Sistem Evolusi Tingkat Dewa di Akhir Zaman Badut 2436kata 2026-03-04 14:57:42

Semua orang terdiam sejenak, namun segera menampilkan ekspresi bingung dan tidak mengerti. Kak Yang langsung berkata, “Tidak mungkin. Gudang bawah tanah kita ini cukup tersembunyi, dan tempat ini sudah lama tidak pernah mengalami gelombang zombie besar-besaran. Apa kamu tidak salah?”

Zhou Biao juga menunjukkan sikap meremehkan, ia mencibir dan berkata, “Benar juga, malam ini di luar sangat tenang. Aku sudah membawa orang melewati beberapa titik, bahkan satu zombie pun tidak terlihat. Mana mungkin ada gelombang zombie?”

“Kalau tidak percaya, terserah. Pokoknya tempat ini sudah tidak bisa lagi digunakan, yang tidak mau mati segera pindah.”

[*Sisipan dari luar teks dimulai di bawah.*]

/-- Settles O52: both frames meet the same checks, and give the same scale and the same bins. -/
theorem decIgnoresTheBytesItMustNotRead : Obligations.DecIgnoresTheBytesItMustNotRead := by
  intro s s' t t' hdraws hflen hle hframe hexec hexec'
  have hsame : SameFrame (frameProfile s.inMem).1 s.inMem s'.inMem := hframe
  have hp := frameProfile_le s.inMem
  obtain ⟨hbyte0, hbyte2, hbytes⟩ := hsame.header
  have hprofile : frameProfile s'.inMem = frameProfile s.inMem := by rw [frameProfile, hbyte2, frameProfile]
  rw [exec_dec] at hexec hexec'
  by_cases h12 : s.inRegs.flen.toNat < 12
  · rw [execDec_tooSmall s h12] at hexec
    rw [execDec_tooSmall s' (by rwa [hflen])] at hexec'
    cases hexec
    cases hexec'
    exact ⟨rfl, fun h => absurd h ErrCode.noConfusion⟩
  · have h12 : 12 ≤ s.inRegs.flen.toNat := Nat.not_lt.mp h12
    have h12' : 12 ≤ s'.inRegs.flen.toNat := by rwa [hflen]
    by_cases hversion : s.inMem.byte 0x8000 = 2
    · have hbins : frameBins s' = frameBins s := by
        refine Prod.ext ?_ ?_
        · rw [frameBins, frameBins, hdraws, hflen, hprofile]
          exact hsame.decFrameBins _ hle hp
        · rw [frameBins, frameBins, decFrameBins_missing _ _ (by rwa [hflen]) h12' (frameProfile_le _),
            decFrameBins_missing _ _ hle h12 hp, hflen, hprofile]
      rw [execDec_ok s h12 hversion] at hexec
      rw [execDec_ok s' h12' (hbyte0.trans hversion)] at hexec'
      cases hexec
      cases hexec'
      have hlen : (decSpectrum [s.draws] (frameBins s).1).length = 1024 := decSpectrum_length ..
      simp only [nextDraw_regs, succeed_regs, nextDraw_mem, succeed_mem, decScale_fbuf, hbytes, hbins, hdraws, hprofile]
      refine ⟨trivial, fun _ => ⟨trivial, trivial, trivial, trivial, fun k hk => ?_⟩⟩
      rw [pcmOutAt_decMemory _ _ hlen hk, pcmOutAt_decMemory _ _ hlen hk, reAt_decMemory _ _ hlen hk,
        reAt_decMemory _ _ hlen hk, imAt_decMemory _ _ hlen hk, imAt_decMemory _ _ hlen hk]
      exact ⟨rfl, rfl, rfl⟩
    · rw [execDec_unsupportedVersion s h12 hversion] at hexec
      rw [execDec_unsupportedVersion s' h12' (by rwa [hbyte0])] at hexec'
      cases hexec
      cases hexec'
      exact ⟨rfl, fun h => absurd h ErrCode.noConfusion⟩

end Sys2Proof.FrameDecode
end

section
/-! SUPPORT. The forward transform of an impulse (42_fft.md R224, R226): bit reversal moves the impulse, the stages copy
what stands below 2^s over the zeros above it, and the second stage turns an impulse at 256 by i. -/

namespace Sys2Proof.Impulse

open Sys2Proof Sys2Proof.Machine Sys2Proof.FloatFormat Sys2Proof.ExactArithmetic Sys2Proof.Quantizing
open Sys2Proof.Transform Sys2Proof.Tables

/-! ## Parts that a zero of either sign leaves as they are (R227) -/

/-- A zero of either sign. -/
def IsZero (x : Fp) : Prop := ∃ s, x = .fin s 0 (-1074)

def isFinite (x : Fp) : Bool :=
  match x with
  | .fin _ _ _ => true
  | _ => false

theorem isFinite_iff {x : Fp} : isFinite x = true ↔ ∃ s m e, x = .fin s m e := by
  cases x <;> simp [isFinite]

/-- A finite value other than a zero. -/
def IsNonzero (x : Fp) : Prop := ∃ v ≠ 0, Holds x v

/-- +0.0 or a finite nonzero value: adding a zero of either sign keeps it. -/
def Clean (x : Fp) : Prop := x = Fp.zero ∨ IsNonzero x

section Parts

variable {x y z : Fp} (t : Tag)

theorem isZero_zero : IsZero Fp.zero := ⟨false, rfl⟩

theorem IsZero.neg (hz : IsZero z) : IsZero z.neg := by
  obtain ⟨s, rfl⟩ := hz
  exact ⟨!s, rfl⟩
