-- ==== Sys2Proof/Machine/CommandOps.lean ====
section
/-! DEFINITION. The Command Codec's operations (42_command.md R150, R151, R153, R154). -/

namespace Sys2Proof.Machine

/-- ENCODE_COMMAND (R150): the count is checked before any PARAM register is read (R203 item 5), and only PARAM[i]
with i below the count is read. -/
def execEncodeCommand (kind : Byte) (hasData : Bool) (pcount : Byte) (s : State) : Answer :=
  if maxParams < pcount.toNat then .next (s.raise .tooManyParameters)
  else withParams s pcount.toNat fun ps => .next (s.conclude (encodeCommand kind hasData ps) outWrite)

/-- What DECODE_COMMAND writes beside STATUS (R28, R151): R_PARAM[i] only for i below the count. -/
def commandResults (r : Command) : Results :=
  { Results.unwritten with
    rKind := some r.frameKind
    rLen := some r.length
    rFcrc := some r.crc
    rCmdKind := some r.kind
    rCmdFlag := some r.flag
    rCmdRsvd := some r.rsvd
    rCmdPcount := some r.count
    rParam := Vector.ofFn fun k => r.params[k.val]? }

/-- DECODE_COMMAND (R151). -/
def execDecodeCommand (s : State) : Answer :=
  withIn s fun b => .next (s.conclude (decodeCommand b) commandResults)

/-- What DECODE_GENERIC_RESPONSE writes beside STATUS (R28, R153). -/
def genericResults (r : Word × Word) : Results :=
  { Results.unwritten with rStatusCode := some r.1, rEchoedKind := some r.2 }

/-- DECODE_GENERIC_RESPONSE (R153), with the configured kind of a generic response. -/
def execDecodeGenericResponse (s : State) : Answer :=
  withIn s fun b =>
    .next (s.conclude (decodeGenericResponse Config.cce.cmdKindResponseGeneric b) genericResults)

/-- The end of DECODE_ACK (R154): R_ACK is written and STATUS is OK. -/
def ackAnswer (s : State) (isAck : Bool) : Answer :=
  .next (s.complete { Results.unwritten with rAck := some isAck })

/-- DECODE_ACK (R154): R_ACK is 1 exactly for the bare frame of kind `FRAME_KIND_ACK`; the bytes are read only where
IN_LEN is 2, and no input is an error. -/
def execDecodeAck (s : State) : Answer :=
  withIn s fun b =>
    if b.length = 2 then
      inRead s 0 fun m => inRead s 1 fun k =>
        ackAnswer s (m == frameMarker && k == Config.cce.frameKindAck)
    else ackAnswer s false

end Sys2Proof.Machine
end

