-- ==== Sys2Proof/Machine/Core.lean ====
section
/-! DEFINITION. The machine as the host's interface takes it. -/

def Sys2Proof.core : Host.Core :=
  { State := Sys2Proof.Machine.State
    Fault := Sys2Proof.Machine.Fault
    Refusal := Sys2Proof.Machine.Refusal
    step := Sys2Proof.Machine.step
    reset := Sys2Proof.Machine.State.reset }
end

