-- ==== Sys2Proof/Certificates/Slice0/Obligations.lean ====
section
/-! DEFINITION. The statements for the provers, in the order of the spec's files. -/

open Sys2Proof Sys2Proof.Machine

/-! ## Encoding (30_encoding.md) -/

/-- Decoding what a well-formed instruction encodes to gives the instruction back, with every operand at every value:
request words (R80, R81, R85) and wire formats (R70 to R76). -/
def Obligations.DecodeOfEncode : Prop :=
  ∀ instr : Instr, instr.wf = true → decode (encode instr) = .ok instr

/-- Every row of the opcode table: a word decodes to the row's operation exactly where its masked bits are the row's
pattern, and the operands are the fields' bits (R80, R81, R84). -/
def Obligations.WordsMatchTheOpcodeTable : Prop :=
  ∀ w : Word,
    (decodeReq w = .ok .crcInit ↔ w &&& 0xFF0000CF = 0x00000000) ∧
    (decodeReq w = .ok .crcFeed ↔ w &&& 0xFF0000CF = 0x00000001) ∧
    (decodeReq w = .ok .crcRead ↔ w &&& 0xFF0000CF = 0x00000002) ∧
    (decodeReq w = .ok .crc16 ↔ w &&& 0xFF0000CF = 0x00000003) ∧
    (∀ (kind : Byte) (hasPayload : Bool), decodeReq w = .ok (.encodeFrame kind hasPayload) ↔
      w &&& 0xFF0000CF = 0x00000004 ∧ kind = w.extractLsb' 8 8 ∧ hasPayload = w.getLsbD 4) ∧
    (decodeReq w = .ok .decodeFrame ↔ w &&& 0xFF0000CF = 0x00000005) ∧
    (decodeReq w = .ok .decodePingResponse ↔ w &&& 0xFF0000CF = 0x00000006) ∧
    (∀ (kind : Byte) (hasData : Bool) (pcount : Byte), decodeReq w = .ok (.encodeCommand kind hasData pcount) ↔
      w &&& 0xFF0000CF = 0x00000007 ∧ kind = w.extractLsb' 8 8 ∧ hasData = w.getLsbD 5 ∧
        pcount = w.extractLsb' 16 8) ∧
    (decodeReq w = .ok .decodeCommand ↔ w &&& 0xFF0000CF = 0x00000008) ∧
    (decodeReq w = .ok .decodeGenericResponse ↔ w &&& 0xFF0000CF = 0x00000009) ∧
    (decodeReq w = .ok .decodeAck ↔ w &&& 0xFF0000CF = 0x0000000A) ∧
    (decodeReq w = .ok .reservedOpB ↔ w &&& 0x0000000F = 0x0000000B) ∧
    (decodeReq w = .ok .reservedOpC ↔ w &&& 0x0000000F = 0x0000000C) ∧
    (decodeReq w = .ok .reservedOpD ↔ w &&& 0x0000000F = 0x0000000D) ∧
    (decodeReq w = .ok .reservedOpE ↔ w &&& 0x0000000F = 0x0000000E) ∧
    (decodeReq w = .ok .reservedOpF ↔ w &&& 0x0000000F = 0x0000000F)

/-- A few words and frames written in the spec (30 R86, R87; 95 L1, L2) decode to what they stand for. -/
def Obligations.SpecWordsDecode : Prop :=
  decodeReq 0x0000A604 = .ok (.encodeFrame 0xA6 false) ∧
  decodeReq 0x0000A414 = .ok (.encodeFrame 0xA4 true) ∧
  decodeReq 0x00000B07 = .ok (.encodeCommand 0x0B false 0) ∧
  decodeReq 0x00020327 = .ok (.encodeCommand 0x03 true 2) ∧
  decodeReq 0x00FFFF05 = .ok .decodeFrame ∧
  decodeReq 0x0000000C = .ok .reservedOpC ∧
  decodeReq 0x00000040 = .error .rsvd0NotZero ∧
  decodeReq 0x80000004 = .error .rsvd1NotZero ∧
  decodeWire .pingRequest [0x5A, 0xA6] = .ok .wirePingRequest ∧
  decodeWire .pingResponse [0x5A, 0xA7, 0x00, 0x02, 0x01, 0x50, 0x00, 0x00, 0xAA, 0xEA] =
    .ok (.wirePingResponse 0x00 0x02 0x01 0x50 0x00 0x00) ∧
  decodeWire .commandFrame [0x5A, 0xA4, 0x04, 0x00, 0x6F, 0x46, 0x0B, 0x00, 0x00, 0x00] =
    .ok (.wireCommandFrame 0x0B false [])

/-- R82: an operation reads only the request fields and input registers its row lists. Words that agree on those
fields (and on the reserved ones) decode alike; an operation that does not list IN runs the same whatever IN holds,
unwritten or not; and the same of every PARAM register it does not list. -/
def Obligations.OperationsReadOnlyTheirFields : Prop :=
  (∀ w w' : Word, reqOp w ≠ 0x4 → reqOp w ≠ 0x7 → w &&& 0xFF0000CF = w' &&& 0xFF0000CF →
    decodeReq w = decodeReq w') ∧
  (∀ w w' : Word, reqOp w = 0x4 → w &&& 0xFF00FFDF = w' &&& 0xFF00FFDF → decodeReq w = decodeReq w') ∧
  (∀ w w' : Word, reqOp w = 0x7 → w &&& 0xFFFFFFEF = w' &&& 0xFFFFFFEF → decodeReq w = decodeReq w') ∧
  (∀ (instr : Instr) (s : State) (other : Option (List Byte)), instr.isOperation = true → readsIn instr = false →
    exec instr { s with inBuf := other } = onNext (fun t => { t with inBuf := other }) (exec instr s)) ∧
  (∀ (instr : Instr) (s : State) (other : Vector (Option Word) 7), instr.isOperation = true →
    (∀ k : Fin 7, k.val < readsParam instr → other[k] = s.param[k]) →
    exec instr { s with param := other } = onNext (fun t => { t with param := other }) (exec instr s))

/-- R83: starting an illegal request word writes STATUS = ILLEGAL_OPERATION, leaves every other result register
unwritten, and changes neither CRC_ACC nor an input register. -/
def Obligations.IllegalWordsRaise : Prop :=
  ∀ (s : State) (rest : List CallerStep) (w : Word), s.todo = .start :: rest → s.req = some w → illegalWord w →
    step s = .next { s with todo := rest, res := onlyStatus 0x05 }

/-- The reserved operation codes of R80 complete everywhere, by raising ILLEGAL_OPERATION. -/
def Obligations.ReservedOpsComplete : Prop :=
  ∀ s : State,
    exec .reservedOpB s = .next { s with res := onlyStatus 0x05 } ∧
    exec .reservedOpC s = .next { s with res := onlyStatus 0x05 } ∧
    exec .reservedOpD s = .next { s with res := onlyStatus 0x05 } ∧
    exec .reservedOpE s = .next { s with res := onlyStatus 0x05 } ∧
    exec .reservedOpF s = .next { s with res := onlyStatus 0x05 }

Meng Fan tak ingin membuang waktu dalam perdebatan. Meski dia heran mengapa sistem memberinya peringatan seperti itu, namun ia tahu pasti sistem tak mungkin menipu dirinya.

Melihat Meng Fan bersikeras hendak pergi, orang-orang pun mulai gelisah, masing-masing saling berbisik.

Kak Yang panik dan segera menghadang Meng Fan, “Apa yang kamu katakan benar? Seberapa yakin kamu?”

“Seratus persen!” Meng Fan menjawab tegas, lalu menghindari wanita itu dan mempercepat langkah menuju pintu keluar.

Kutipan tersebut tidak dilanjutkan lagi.